GIVEN DATA section start

-- ==== Sys2Proof/Config.lean ====
section
/-! DEFINITION. What the part fixes (slot counts, buffer sizes) and the free values the manual leaves open. -/

namespace Sys2Proof

/-- R1: "The bus table has 96 slots." -/
def Config.busSlots : Nat := 96

/-- R101: "The ticket table has 128 slots." -/
def Config.ticketSlots : Nat := 128

/-- R114: "The pledge table has 16 slots." -/
def Config.pledgeSlots : Nat := 16

/-- R97: the last depot minute, minute 1439 of day 65535, as day times 1440 plus minute (R165). -/
def Config.lastMinute : Nat := 94371839

/-- FREE VALUE, log entry 3: the order in which timers that run out in the same second are taken. -/
opaque Config.tickOrder : Nat → Nat

/-- FREE VALUE, log entry 12: what a power failure leaves of an image that was being written (R164). -/
opaque Config.tornImage : Nat → List Byte

end Sys2Proof
end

GIVEN DATA section end

EXERCISE DIRECTIONS: All of the entries must be given again, word for word.

RESPONSE TO THE TASK:
-- ==== Sys2Proof/Config.lean ====
section
/-! DEFINITION. What the part fixes (slot counts, buffer sizes) and the free values the manual leaves open. -/

namespace Sys2Proof

/-- R1: "The bus table has 96 slots." -/
def Config.busSlots : Nat := 96

/-- R101: "The ticket table has 128 slots." -/
def Config.ticketSlots : Nat := 128

/-- R114: "The pledge table has 16 slots." -/
def Config.pledgeSlots : Nat := 16

/-- R97: the last depot minute, minute 1439 of day 65535, as day times 1440 plus minute (R165). -/
def Config.lastMinute : Nat := 94371839

/-- FREE VALUE, log entry 3: the order in which timers that run out in the same second are taken. -/
opaque Config.tickOrder : Nat → Nat

/-- FREE VALUE, log entry 12: what a power failure leaves of an image that was being written (R164). -/
opaque Config.tornImage : Nat → List Byte

end Sys2Proof
end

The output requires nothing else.